# How can I derive differential equations for polar coordinates based on these equations?

A textbook I am using on my own to study differential equations contains a problem: given the two differential equations for $x,y$ below and a real value of $t$, derive the differential equations for the functions $r(t)$ and $θ(t)$, where $x=rcosθ$ and $y = rsinθ$, and $F$ is a function defined in a later part of the problem:

$$\frac{dx}{dt}=-xF\left(\sqrt{x^2 + y^2}\right)-y$$

$$\frac{dy}{dt}=-yF\left(\sqrt{x^2 + y^2}\right)+x$$

By using the chain rule formula and plugging in the values $x=r\cosθ, y=r\sinθ$ into the original equations, I am able to derive:

$$\frac{dx}{dt}=\frac{\partial x}{\partial r}\frac{dr}{dt}+\frac{\partial x}{\partial θ}\frac{dθ}{dt}=cosθ\frac{dr}{dt}-r\sinθ\frac{d\theta}{dt}=-rF(r)\cosθ-r\sinθ$$

$$\frac{dy}{dt}=\frac{\partial y}{\partial r}\frac{dr}{dt}+\frac{\partial y}{\partial θ}\frac{dθ}{dt}=\sinθ\frac{dr}{dt}+r\cosθ\frac{d\theta}{dt}=-rF(r)\sinθ+r\cosθ$$

However, I don't know how to proceed from here. The solution given in the book skips a lot of steps and I can't follow how the author derives the equations. In the book the author jumps from the above equations to:

$$(\cos^2θ+\sin^2θ)\frac{dr}{dt}=-r(\cos^2θ+\sin^2θ)F(r)$$

$$r(\sin^2θ+\cos^2θ)\frac{dθ}{dt}=r(\cos^2θ+\sin^2θ)$$

The above equations pretty much solve themselves, revealing:

$$\frac{dr}{dt}=-rF(r)$$ $$\frac{dθ}{dt}=1$$

But I have no idea how the author got there. Where did the $(\sin^2θ+\cos^2θ)$ in the third step come from?
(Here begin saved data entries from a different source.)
/-- Whether a move list's entry can be carried out (R227). -/
def moveOk (t : TableRec) (x : Nat × Nat) : Bool :=
  t.holds x.1 && decide (x.2 < 2 ^ 60 ∧ x.2 % 2 ^ 48 + t.used ≤ 2 ^ 48)

/-- TABLE_SWITCH with MODE 1 (R227): the checks, and the freezing of rows as earlier ones are done. It ends when every row
of the list has moved. -/
def tableMoveM (l : Line) : M (Nat × Nat × Nat) := do
  let h := lf l 16 4
  let c ← read
  let d ← getDev
  let (step, note) ← stepOf
  ensure (d.embOn && decide (h < d.handles ∧ lf l 24 1 ≤ 1)) stBounds
  if lf l 24 1 ≠ 1 then need
  if ! d.switchTurn h c.did then need
  let t ← handleRec h
  if step = 0 then
    let k := lf l 28 4
    ensure (decide (1 ≤ k ∧ k ≤ 4096) && t.valid) stBounds
    switchChecks l t (t.comp == c.comp)
    let bs ← rdV (lf l 8 8) (16 * k)
    let xs := (List.range k).map (fun i => (fld bs (16 * i) 8, fld bs (16 * i + 8) 8))
    ensure (t.remapN != 0 && xs.all (moveOk t)) stBounds
    let n ← freezeRows h t xs
    setStep (1 + n) (xs.flatMap (fun x => [x.1, x.2]))
    need
  else
    let n ← freezeRows h t ((movePairs note).drop (step - 1))
    setStep (step + n) note
    let d ← getDev
    if step + n - 1 = (movePairs note).length && ! d.rowMoves.any (fun m => m.desc == c.did) then
      return (stOk, (movePairs note).length, 0)
    need

/-- TABLE_MOVE (R228). -/
def execTableMove (q n : Nat) (s : State) : Host.Outcome State Fault Refusal := s.desc 0x1A q n tableMoveM

/-- Set a row that is being moved. -/
def Dev.setMove (d : Dev) (m x : RowMove) : Dev := { d with rowMoves := d.rowMoves.map (fun y => if y = m then x else y) }

/-- A MOVE ends with a status (R227, R229): its rows that have switched are those moved; the others stay in place, and sums that waited for
them go to their old copies. -/
def Dev.moveFails (d : Dev) (i : DescId) (st : Nat) : Dev :=
  match d.startedOf i.queue i.seq with
  | none => d
  | some r =>
    let left := d.rowMoves.countP (fun m => m.desc == i && decide (m.stage < 3))
    if r.phase ≠ .running then d
    else Dev.finish { d with rowMoves := d.rowMoves.filter (fun m => ! (m.desc == i && decide (m.stage < 3))) } i.queue i.seq st
      (r.step - 1 - left) 0

/-- Run a step of a row's move as its descriptor: what it gives, where it goes through; one that fails ends the MOVE. -/
def Dev.moveStep (d : Dev) (m : RowMove) (f : Ctx → RunSt → Dev) (p : M Unit) : Dev :=
  match (smGet? m.desc.queue d.queues).bind (fun x => (x.running.find? (fun r => r.seq == m.desc.seq)).map (fun r => (x, r))) with
  | none => d
  | some (x, r) =>
    let c := descCtx m.desc.queue x r
    match d.runM c p with
    | (.error .need, s) => s.d.setIssued c s.iss
    | (.error (.done st), s) => s.d.moveFails m.desc st
    | (.ok _, s) => f c s

/-- Copy a frozen row with its scale to its new place (R228 step 3). -/
def copyRowM (t : TableRec) (m : RowMove) : M Unit := do
  let (bs, ps) ← rdRaw m.src t.used
  wrMixed m.dst (poisonRuns (bs.zip ps))

/-- Carry out the writes of a row's copy: those to another node are acknowledged, so that their end is known (R228 step 3). -/
def Dev.copyOutRow (d : Dev) (c : Ctx) (m : RowMove) (log : List LogRun) : Dev :=
  log.foldl (fun d r =>
    if d.isOwn r.fa then Dev.commitRun c d r
    else
      let (data, k) := runLine r
      d.writeOut (r.fa / 2 ^ 48) c.sidx 2 (leBytes 8 (64 * (r.fa / 64)) ++ leBytes 8 k.toNat ++ lineBytes data) true r.poison
        (.rowMove m.desc m.handle m.row)) d

/-- Write a row's remap entry (R228 step 4); a move to the row's original place clears the entry. -/
def remapRowM (t : TableRec) (m : RowMove) : M Unit := do
  let (hit, free) ← remapFind t.remapAt t.remapN m.row t.remapN (m.row % t.remapN) none
  if m.dst = t.home m.row then
    match hit with
    | some (i, _) => wrOwn (t.remapAt + 16 * i) (List.replicate 16 0)
    | none => pure ()
  else
    match (match hit with | some (i, _) => some i | none => free) with
    | some i => wrOwn (t.remapAt + 16 * i) (leBytes 8 (2 ^ 63 + m.row) ++ leBytes 8 m.dst)
    | none => halt stTierFull

/-- Whether the copy of a row is visible at FABRIC scope, and every earlier row of its list has switched (R227, R228). -/
def Dev.moveReady (d : Dev) (m : RowMove) : Bool :=
  ! d.fabOut.any (fun o => o.owner == .rowMove m.desc m.handle m.row)
  && ! d.parity.any (fun p => match p.forReq with | some (.desc a b _ _) => a == m.desc.queue && b == m.desc.seq | _ => false)
  && (d.rowMoves.find? (fun y => y.desc == m.desc && decide (y.stage < 3))) == some m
The equations \begin{align} \cos\theta\frac{dr}{dt}-r\sinθ\frac{d\theta}{dt}&=-rF(r)\cos\theta-r\sin\theta\\ \sin\theta\frac{dr}{dt}+r\cosθ\frac{d\theta}{dt}&=-rF(r)\sin\theta+r\cos\theta \end{align} are a linear system of two equations in the two unknowns $dr/dt$ and $d\theta/dt$. Solve it and you get the desired result. For instance, to obtain $dr/dt$ multiply the first equation by $\cos\theta$, the second by $\sin\theta$ and add them.